-- ==== Sys2Proof/Certificates/Slice0/Obligations.lean ====
section
/-! DEFINITION. The statements for the provers. Each docstring names the rules of spec/ its statement rests on. -/

open Sys2Proof Sys2Proof.Machine

/-! ## Steps and commands -/

/-- A step takes the command at the front of the queue and carries it out with the queue's rest. With no command waiting the
part idles, which is the model's choice (log entry 21). -/
def Obligations.StepTakesFront : Prop :=
  (∀ (c : Instr) (rest : List Instr) (s : State), s.pending = c :: rest → step s = exec c { s with pending := rest }) ∧
    ∀ s : State, s.pending = [] → step s = .next s

/-- Every command answers a next state once the handling before it has come to its end, and no command changes the queue of the
commands behind it. A handling that has not come to its end, and does not when it is carried on, stops the machine at the next
command that waits for it, which every command but a power-on and the reset pin does (log entry 5, the model's choice). -/
def Obligations.EveryCommandCompletes : Prop :=
  (∀ (c : Instr) (s : State), (settle s).work.isClear = true → ∃ t, exec c s = .next t ∧ t.pending = s.pending) ∧
  ∀ (c : Instr) (s : State), (settle s).work.isClear = false → c ≠ .powerOn → c ≠ .resetPin → exec c s = .fault .endlessRun

/-- The end of an event-free request changes the Show Link alone (R166, R167): the reply is appended behind the replies that wait,
and an IDLE transmitter takes the oldest. -/
def Obligations.ReplyEnds : Prop :=
  ∀ (tag : Nat) (r : Request) (a : Answer) (t : State), t.work.isClear = true →
    t.replied tag r a = t.modLink fun l =>
      let x : Reply := { kind := replyKind (requestKind r), tag := tag, answer := a, origin := .request }
      match l.tx, l.replies with
      | .idle, [] => { l with tx := .reply x }
      | .idle, y :: rest => { l with tx := .reply y, replies := rest ++ [x] }
      | _, _ => { l with replies := l.replies ++ [x] }

/-- A request refused by its block changes no state (R166), for every request but one: a LIST_WRITE with the end flag whose list
fails validation leaves the list WRITING (R124). -/
def Obligations.RefusedChangesNothing : Prop :=
  ∀ (r : Request) (s : State), (handle r s).2.code.refuses = true → (∀ l f steps, r ≠ .listWrite l f true steps) → (handle r s).1 = s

• _TASK INSTRUCTIONS_: Print the line containing "fails validation leaves" and every line after it to the end of the records above, exactly as written, and nothing else.

• _REPLY TO THE TASK_:
fails validation leaves the list WRITING (R124). -/
def Obligations.RefusedChangesNothing : Prop :=
  ∀ (r : Request) (s : State), (handle r s).2.code.refuses = true → (∀ l f steps, r ≠ .listWrite l f true steps) → (handle r s).1 = s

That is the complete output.